* About this task
Once the line with "obtain ⟨e4, t4, rfl, l4⟩" is found in the entries below, repeat it and each following line exactly, up to and including the line with "have e : natW e6.toNat". Add no other lines.

[Records drawn from a dataset]
-=-=-=-=-

/-- A track channel's record is read as it was written (R40). -/
theorem roundTrip_track {ws : List Word} (hl : ws.length = 18) (hf : fieldsFormat (trackFields ws) ws = true)
    (hr : fieldsRange (trackFields ws) ws = true) (hs : wNat ws 1 = 2 → ws.getD 2 0 = 0)
    (h2 : wNat ws 6 ≠ 2 → ws.getD 7 0 = 0 ∧ ws.getD 8 0 = 0) (h3 : wNat ws 6 ≠ 3 → ws.getD 9 0 = 0)
    (h4 : wNat ws 6 ≠ 4 → ws.getD 10 0 = 0)
    (hu : wNat ws 13 = 0 → ws.getD 14 0 = 0 ∧ ws.getD 15 0 = 0 ∧ ws.getD 16 0 = 0 ∧ ws.getD 17 0 = 0) :
    trackWords (trackOf ws) = ws := by
  rw [trackFormat hl] at hf
  obtain ⟨e0, t0, rfl, l0⟩ := list_length_succ hl
  obtain ⟨e1, t1, rfl, l1⟩ := list_length_succ l0
  obtain ⟨e2, t2, rfl, l2⟩ := list_length_succ l1
  obtain ⟨e3, t3, rfl, l3⟩ := list_length_succ l2
  obtain ⟨e4, t4, rfl, l4⟩ := list_length_succ l3
  obtain ⟨e5, t5, rfl, l5⟩ := list_length_succ l4
  obtain ⟨e6, t6, rfl, l6⟩ := list_length_succ l5
  obtain ⟨e7, t7, rfl, l7⟩ := list_length_succ l6
  obtain ⟨e8, t8, rfl, l8⟩ := list_length_succ l7
  obtain ⟨e9, t9, rfl, l9⟩ := list_length_succ l8
  obtain ⟨e10, t10, rfl, l10⟩ := list_length_succ l9
  obtain ⟨e11, t11, rfl, l11⟩ := list_length_succ l10
  obtain ⟨e12, t12, rfl, l12⟩ := list_length_succ l11
  obtain ⟨e13, t13, rfl, l13⟩ := list_length_succ l12
  obtain ⟨e14, t14, rfl, l14⟩ := list_length_succ l13
  obtain ⟨e15, t15, rfl, l15⟩ := list_length_succ l14
  obtain ⟨e16, t16, rfl, l16⟩ := list_length_succ l15
  obtain ⟨e17, t17, rfl, l17⟩ := list_length_succ l16
  obtain rfl := List.length_eq_zero_iff.mp l17
  simp only [trackFields, fieldsRange_cons, rangeOk_mark, rangeOk_if, rangeOk_nat, Field.half] at hr
  obtain ⟨-, -, -, -, -, -, -, -, -, -, -, -, -, r13, r14, -⟩ := hr
  simp only [wNat, List.getD_cons_succ, List.getD_cons_zero] at hf hs h2 h3 h4 hu
  obtain ⟨f0, f0', f1, f1', f6, f6', f8, f10, f11, f11', f12, f12'⟩ := hf
  have source : sourceWords (sourceOf e1.toNat e2.toNat) = [e1, e2] := by
    have e : natW e1.toNat = e1 := natW_toNat e1
    generalize e1.toNat = n at *
    have : n = 1 ∨ n = 2 := by omega
    rcases this with rfl | rfl <;> subst e
    · exact congrArg (fun x => [(1 : Word), x]) (natW_toNat e2)
    · rw [hs rfl]; rfl
  have trigger : triggerWords (triggerFrom e6.toNat e7.toNat e8.toNat e9.toNat e10.toNat) = [e6, e7, e8, e9, e10] := by
    have e : natW e6.toNat = e6 := natW_toNat e6
    generalize e6.toNat = n at *
    have : n = 1 ∨ n = 2 ∨ n = 3 ∨ n = 4 ∨ n = 5 := by omega
    rcases this with rfl | rfl | rfl | rfl | rfl <;> subst e
    · rw [(h2 (by decide)).1, (h2 (by decide)).2, h3 (by decide), h4 (by decide)]; rfl
    · rw [h3 (by decide), h4 (by decide)]
      show [_, natW e7.toNat, positionOf Edge.list (atPosition Edge.list .rising e8.toNat), 0, 0] = _
      rw [natW_toNat, positionOf_atPosition Edge.list .rising (by decide) (f8 rfl).1 (f8 rfl).2]
      rfl
    · rw [(h2 (by decide)).1, (h2 (by decide)).2, h4 (by decide)]
      show [_, 0, 0, natW e9.toNat, 0] = _
      rw [natW_toNat]; rfl
    · rw [(h2 (by decide)).1, (h2 (by decide)).2, h3 (by decide)]
      have e : natW e10.toNat = e10 := natW_toNat e10
      generalize e10.toNat = m at *
      have : m = 1 ∨ m = 2 := by have := f10 rfl; omega
      rcases this with rfl | rfl <;> subst e <;> rfl
    · rw [(h2 (by decide)).1, (h2 (by decide)).2, h3 (by decide), h4 (by decide)]; rfl
  have h : trackWords (trackOf [e0, e1, e2, e3, e4, e5, e6, e7, e8, e9, e10, e11, e12, e13, e14, e15, e16, e17]) =
      [positionOf ChanMode.list (atPosition ChanMode.list .off e0.toNat)] ++ sourceWords (sourceOf e1.toNat e2.toNat) ++
        [natW e3.toNat, natW e4.toNat, natW e5.toNat] ++
        triggerWords (triggerFrom e6.toNat e7.toNat e8.toNat e9.toNat e10.toNat) ++
        [positionOf Policy.list (atPosition Policy.list .ignore e11.toNat),
         positionOf FireCond.list (atPosition FireCond.list .always e12.toNat)] ++
        optsW 4 ((if decide (e13.toNat = 1) = true then some (Output.mk (BitVec.setWidth 16 e14) e15 e16 e17.toNat)
          else none).map outputWords) := rfl
  rw [h, source, trigger, positionOf_atPosition ChanMode.list .off (by decide) f0 f0',
    positionOf_atPosition Policy.list .ignore (by decide) f11 f11',
    positionOf_atPosition FireCond.list .always (by decide) f12 f12']
  simp only [natW_toNat]
  by_cases q : e13.toNat = 1
  · have k := r14 (by simpa [wMark, wNat] using q)
    simp only [q, decide_true, if_true, Option.map_some, optsW, outputWords, natW_toNat, keyW_half k.2]
    rw [show e13 = 1 from BitVec.eq_of_toNat_eq q]
    rfl
  · have z := word_zero (show e13.toNat = 0 by omega)
    subst z
    obtain ⟨h14, h15, h16, h17⟩ := hu rfl
    subst h14 h15 h16 h17
    rfl

theorem wNat_append (a b : List Word) (k : Nat) : wNat (a ++ b) (a.length + k) = wNat b k := by
  simp [wNat, List.getD_eq_getElem?_getD, List.getElem?_append_right]

/-- The three marks of a set below 8. -/
theorem maskBits_three {w : Word} (h : w.toNat ≤ 7) :
    natW (maskBit 0 (w.getLsbD 0) + maskBit 1 (w.getLsbD 1) + maskBit 2 (w.getLsbD 2)) = w := by
  have e : w = BitVec.ofNat 32 w.toNat := by simp
  generalize w.toNat = n at *
  subst e
  have : n = 0 ∨ n = 1 ∨ n = 2 ∨ n = 3 ∨ n = 4 ∨ n = 5 ∨ n = 6 ∨ n = 7 := by omega
  rcases this with rfl | rfl | rfl | rfl | rfl | rfl | rfl | rfl <;> decide

/-- A recipe is read as it was written (R78, R96, R109). -/
theorem roundTrip_recipe {ws : List Word} (hl : ws.length = 85) (hr : fieldsRange (recipeFields ws) ws = true) :
    recipeWords (recipeOf ws) = ws := by
  have valid : (wNat ws 1) ≤ 1 ∧ wNat ws 78 ≤ 7 := by
    have g : ∀ k f, (recipeFields ws)[k]? = some f → k < 85 → f.rangeOk (ws.getD k 0) = true := by
      intro k f hf hk
      refine List.all_eq_true.mp hr (f, ws.getD k 0) ?_
      refine List.mem_of_getElem? (i := k) ?_
      rw [List.getElem?_zip_eq_some]
      exact ⟨hf, by simp [List.getD_eq_getElem?_getD, hl, hk]⟩
    have a := g 1 .mark rfl (by decide)
    have b := g 78 (.nat 0 7) rfl (by decide)
    exact ⟨(rangeOk_mark _).mp a, ((rangeOk_nat _ _ _).mp b).2⟩
  clear hr
  obtain ⟨e0, t0, rfl, l0⟩ := list_length_succ hl
  obtain ⟨e1, t1, rfl, l1⟩ := list_length_succ l0
  obtain ⟨e2, t2, rfl, l2⟩ := list_length_succ l1
  have h64 : (t2.take 64).length = 64 := by rw [List.length_take, l2]; rfl
  have h18 : (t2.drop 64).length = 18 := by rw [List.length_drop, l2]
  have split : t2 = t2.take 64 ++ t2.drop 64 := (List.take_append_drop 64 t2).symm
  generalize t2.take 64 = m at *
  generalize t2.drop 64 = u at *
  subst split
  have lit : ∀ k, (e0 :: e1 :: e2 :: (m ++ u)).getD (67 + k) 0 = u.getD k 0 := fun k =>
    BitVec.eq_of_toNat_eq (by simpa [wNat, h64] using wNat_append (e0 :: e1 :: e2 :: m) u k)
  have table : (((e0 :: e1 :: e2 :: (m ++ u)).drop 3).take 64).map (·.toNat) = m.map (·.toNat) := by
    rw [show (e0 :: e1 :: e2 :: (m ++ u)).drop 3 = m ++ u from rfl, ← h64, List.take_left]
  obtain ⟨u0, q0, rfl, k0⟩ := list_length_succ h18
  obtain ⟨u1, q1, rfl, k1⟩ := list_length_succ k0
  obtain ⟨u2, q2, rfl, k2⟩ := list_length_succ k1
  obtain ⟨u3, q3, rfl, k3⟩ := list_length_succ k2
  obtain ⟨u4, q4, rfl, k4⟩ := list_length_succ k3
  obtain ⟨u5, q5, rfl, k5⟩ := list_length_succ k4
  obtain ⟨u6, q6, rfl, k6⟩ := list_length_succ k5
  obtain ⟨u7, q7, rfl, k7⟩ := list_length_succ k6
  obtain ⟨u8, q8, rfl, k8⟩ := list_length_succ k7
  obtain ⟨u9, q9, rfl, k9⟩ := list_length_succ k8
  obtain ⟨u10, q10, rfl, k10⟩ := list_length_succ k9
  obtain ⟨u11, q11, rfl, k11⟩ := list_length_succ k10
  obtain ⟨u12, q12, rfl, k12⟩ := list_length_succ k11
  obtain ⟨u13, q13, rfl, k13⟩ := list_length_succ k12
  obtain ⟨u14, q14, rfl, k14⟩ := list_length_succ k13
  obtain ⟨u15, q15, rfl, k15⟩ := list_length_succ k14
  obtain ⟨u16, q16, rfl, k16⟩ := list_length_succ k15
  obtain ⟨u17, q17, rfl, k17⟩ := list_length_succ k16
  obtain rfl := List.length_eq_zero_iff.mp k17
  have back : (m.map (·.toNat)).map natW = m := by
    rw [List.map_map]
    conv_rhs => rw [← List.map_id m]
    exact List.map_congr_left fun w _ => natW_toNat w
  simp only [recipeWords, recipeOf, wInt, wMark, table, back]
  simp only [wNat, lit 0, lit 1, lit 2, lit 3, lit 4, lit 5, lit 6, lit 7, lit 8, lit 9, lit 10, lit 11, lit 12, lit 13, lit 14,
    lit 15, lit 16, lit 17] at valid ⊢
  simp only [List.getD_cons_succ, List.getD_cons_zero, natW_toNat, intW_toInt] at valid ⊢
  rw [markW_one valid.1, maskBits_three valid.2]
  simp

-=-=-=-=-

* Exercise result
  obtain ⟨e4, t4, rfl, l4⟩ := list_length_succ l3
  obtain ⟨e5, t5, rfl, l5⟩ := list_length_succ l4
  obtain ⟨e6, t6, rfl, l6⟩ := list_length_succ l5
  obtain ⟨e7, t7, rfl, l7⟩ := list_length_succ l6
  obtain ⟨e8, t8, rfl, l8⟩ := list_length_succ l7
  obtain ⟨e9, t9, rfl, l9⟩ := list_length_succ l8
  obtain ⟨e10, t10, rfl, l10⟩ := list_length_succ l9
  obtain ⟨e11, t11, rfl, l11⟩ := list_length_succ l10
  obtain ⟨e12, t12, rfl, l12⟩ := list_length_succ l11
  obtain ⟨e13, t13, rfl, l13⟩ := list_length_succ l12
  obtain ⟨e14, t14, rfl, l14⟩ := list_length_succ l13
  obtain ⟨e15, t15, rfl, l15⟩ := list_length_succ l14
  obtain ⟨e16, t16, rfl, l16⟩ := list_length_succ l15
  obtain ⟨e17, t17, rfl, l17⟩ := list_length_succ l16
  obtain rfl := List.length_eq_zero_iff.mp l17
  simp only [trackFields, fieldsRange_cons, rangeOk_mark, rangeOk_if, rangeOk_nat, Field.half] at hr
  obtain ⟨-, -, -, -, -, -, -, -, -, -, -, -, -, r13, r14, -⟩ := hr
  simp only [wNat, List.getD_cons_succ, List.getD_cons_zero] at hf hs h2 h3 h4 hu
  obtain ⟨f0, f0', f1, f1', f6, f6', f8, f10, f11, f11', f12, f12'⟩ := hf
  have source : sourceWords (sourceOf e1.toNat e2.toNat) = [e1, e2] := by
    have e : natW e1.toNat = e1 := natW_toNat e1
    generalize e1.toNat = n at *
    have : n = 1 ∨ n = 2 := by omega
    rcases this with rfl | rfl <;> subst e
    · exact congrArg (fun x => [(1 : Word), x]) (natW_toNat e2)
    · rw [hs rfl]; rfl
  have trigger : triggerWords (triggerFrom e6.toNat e7.toNat e8.toNat e9.toNat e10.toNat) = [e6, e7, e8, e9, e10] := by
    have e : natW e6.toNat = e6 := natW_toNat e6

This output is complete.